3. Composite metamaterial medium

In the previous section we showed that unlike the SRR structure, the labyrinth structure does not exhibit bianisotroy. In addition, we showed that the electric coupling to the magnetic resonance of the labyrinth structure is forbidden due to the balanced currents. These properties provide important improvements over the common SRR structure. It is natural to ask if one combines the labyrinth metamaterial medium with a suitable wire medium, would the resulting composite metamaterial medium (CMM) exhibit left-handed transmission within a frequency range.

The wire medium that we considered in our study was a one-dimensional periodic arrangement of metal stripes on the back surface of the printed circuit boards (PCB). The width of the wire stripes was chosen to be 2.5 mm. This choice was made in order to obtain a plasma frequency at a far enough frequency from the magnetic resonance of the labyrinth structure. The length of the wire stripes was 17.6 cm and the thickness of the stripes was 0.05 mm. The periodic arrangement of wire stripes had a lattice constant of 8.8 mm along y-axis and 6.5 mm along x-axis. The propagation direction was along y-axis. There were 10 layers of wire stripes along the y direction and 25 layers along the x direction. Measured transmission spectrum of the wire medium is shown in Fig. 4(a). The transmission spectrum for the wire medium exhibits a forbidden frequency range of up to 10.45 GHz. The plasma edge (10.45 GHz) of the wire medium is 4.2 GHz above the magnetic resonance of the labyrinth structure.

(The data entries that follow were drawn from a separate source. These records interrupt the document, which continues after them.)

-- ==== Sys2Proof/Machine/State.lean ====
section
/-! DEFINITION. The state of one module as plain data: every register, buffer and table the spec names, held per
strand, core, wing, die and module (R22). Maps are lists of (key, value) pairs; an absent key reads as its default. -/

namespace Sys2Proof.Machine

/-- A sparse map: keys strictly rising, an absent key reads as the default the reader names. -/
abbrev AMap (α : Type) := List (Nat × α)

/-! ### Values -/

/-- A scalar entry: 64 bits and its poison tag (R126, R371). -/
structure SV where
  v : W64
  t : Bool
  deriving DecidableEq, Repr

/-- A vector entry: 64 lanes and 64 poison tags (R126, R371). -/
structure VV where
  v : VReg
  t : W64
  deriving DecidableEq, Repr

/-- A predicate: 64 bits and 64 poison tags (R126, R371). -/
structure PV where
  v : W64
  t : W64
  deriving DecidableEq, Repr

/-- One position of a queue register: a committed entry, or a reservation made by the operation named (R129). A `late`
entry was pushed by the slot-A operation named, and is withdrawn if an earlier slot traps (R364); a `linked` one came
over a queue link, with the sender's pts (R334). -/
inductive QCell (α : Type) where
  | full (x : α)
  | hole (id : Nat)
  | late (id : Nat) (x : α)
  | linked (x : α) (pts : W64)
  deriving DecidableEq, Repr

/-- A destination register. -/
inductive Dest where
  | s (r : Nat)
  | v (r : Nat)
  | k (r : Nat)
  /-- Local vector queue r, bound to register reg of strand peer (R157, R333). -/
  | lk (r peer reg : Nat)
  deriving DecidableEq, Repr

/-- One write-back: a scalar, a vector with the lanes it writes, or a predicate with the bits it writes (R127, R128). -/
inductive WB where
  | s (r : Nat) (x : SV)
  | v (r : Nat) (x : VV) (mask : W64)
  | k (r : Nat) (x : PV) (mask : W64)
  | lk (r peer reg : Nat) (x : VV)
  deriving DecidableEq, Repr

/-! ### Traps -/

/-- Cause codes of Table 16-1 (R361). -/
inductive Cause where
  | fetch | xlate | illins | illopnd | gangsync | qunf | qovf | poison | fmtmis | peer | wrperm | spovf | pinovf
  | fwdwait | invidx | memue | sysc | brk | debug | preempt
  deriving DecidableEq, Repr

/-- A trap as it is raised: cause, subcause, the slot, whether it was met in a fetch, EINFO and EADDR (R364, R367). -/
structure Trap where
  cause : Cause
  sub : Nat := 0
  slot : Nat := 0
  fx : Bool := false
  einfo : W64 := 0
  eaddr : W64 := 0
  /-- The cause code when `TWAIT` delivers a fault word (R311). -/
  code : Option Nat := none
  /-- Raised by a re-injected entry (R368). -/
  rq : Bool := false
  deriving DecidableEq, Repr

/-! ### Operations in flight -/

/-- An issued operation with a fixed write-back clock (R176, R253). -/
structure Flight where
  id : Nat
  seq : Nat
  slot : Nat
  due : Nat
  wbs : List WB
  flags : LaneFlags
  caps : List (Nat × Nat)
  deriving DecidableEq, Repr

/-- Where a physical access goes (Table 3-1, R351). -/
inductive Target where
  | mem (pa : Nat)
  | window (w dlm : Nat) (pa : Nat)
  deriving DecidableEq, Repr

/-- One single-copy atomic write of a strand: its virtual address, its target's first byte and the enabled bytes by
offset (R226). -/
structure Piece where
  va : W64
  tgt : Target
  bytes : List (Nat × Byte)
  /-- One access with the piece before it: an element that lies in two lines (R226). -/
  join : Bool
  deriving DecidableEq, Repr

The CMM structure that we used in our study was composed of one-dimensional periodic arrangement of labyrinth structures and wire structures. Wires were printed on the back surface of the PCBs and labyrinth structures were fabricated on the front surface of the PCBs. Wires and labyrinth structures were aligned such that the axis of the wires were parallel to the splits on the labyrinth structure. There were 20 layers of CMM unit cells along z-axis and 25 layers of CMM unit cells along x-axis. The transmission spectrum for 5 and 10 layers of CMM unit cells along the propagation direction is shown in Fig. 4(b). Figure 4 shows that the transmission spectrum of the CMM medium exhibits a transmission band between 5.9 GHz and 6.55 GHz. Note that the magnetic resonance of the single labyrinth structure was observed at 6.2 GHz. In addition, the labyrinth structure exhibited a band gap between 5.9 GHz and 6.6 GHz. Hence, the transmission band of the CMM structure coincides with the band gap of the labyrinth metamaterial medium. We measured the transmission spectrum of the closed CMM medium in order to check whether the transmission band observed between 5.9 GHz and 6.55 GHz is left-handed [20, 40]. The closed CMM medium consists of a periodic arrangement of closed labyrinth structures and wires stripes. The lattice parameters were kept the same as the CMM medium. The transmission spectrum of the closed CMM medium is shown in Fig. 4(c). First of all, the transmission spectrum of the closed CMM medium did not exhibit a transmission band between 5.9 GHz and 6.55 GHz. These results therefore show that the transmission band of the CMM medium is left-handed. In addition, the transmission spectrum of the closed CMM medium showed that the plasma edge of the wire medium shifts dramatically towards lower frequencies when the wire medium was combined either with a labyrinth medium or closed labyrinth medium. The plasma edge shifted from 10.45 GHz down to 7.6 GHz. Similar results demonstrating the shifting of the plasma edge towards lower frequencies were also reported for metamaterial mediums composed of SRR structures and wire structures [40].

4. Conclusion

In summary, we proposed a structure, the labyrinth structure, which exhibits magnetic resonance around 6.2 GHz. The magnetic nature of the resonance was confirmed by comparing the transmission spectrum of the labyrinth structure with that of the closed labyrinth structure. The magnetic nature of the resonance was further confirmed by the strong solenoidal surface currents that flow around the labyrinth structure at the resonance frequency. We experimentally demonstrated that the proposed structure does not show bianisotropy and its magnetic resonance cannot be excited by incident electric fields. As a result, the proposed structure provides important improvements over the common SRR structure. We further showed that the composite metamaterial medium of wires and labyrinth structures has a left-handed transmission band between 5.9 GHz and 6.55 GHz. We conclude that the labyrinth structure may have important consequences in the design of three dimensional-isotropic left-handed metamaterial mediums.

 

Fig. 4. a) Transmission spectrum of electromagnetic waves through the wire medium. b) Measured transmission spectrum of electromagnetic waves through the CMM medium. c) Measured transmission spectrum of electromagnetic wave through the closed CMM medium.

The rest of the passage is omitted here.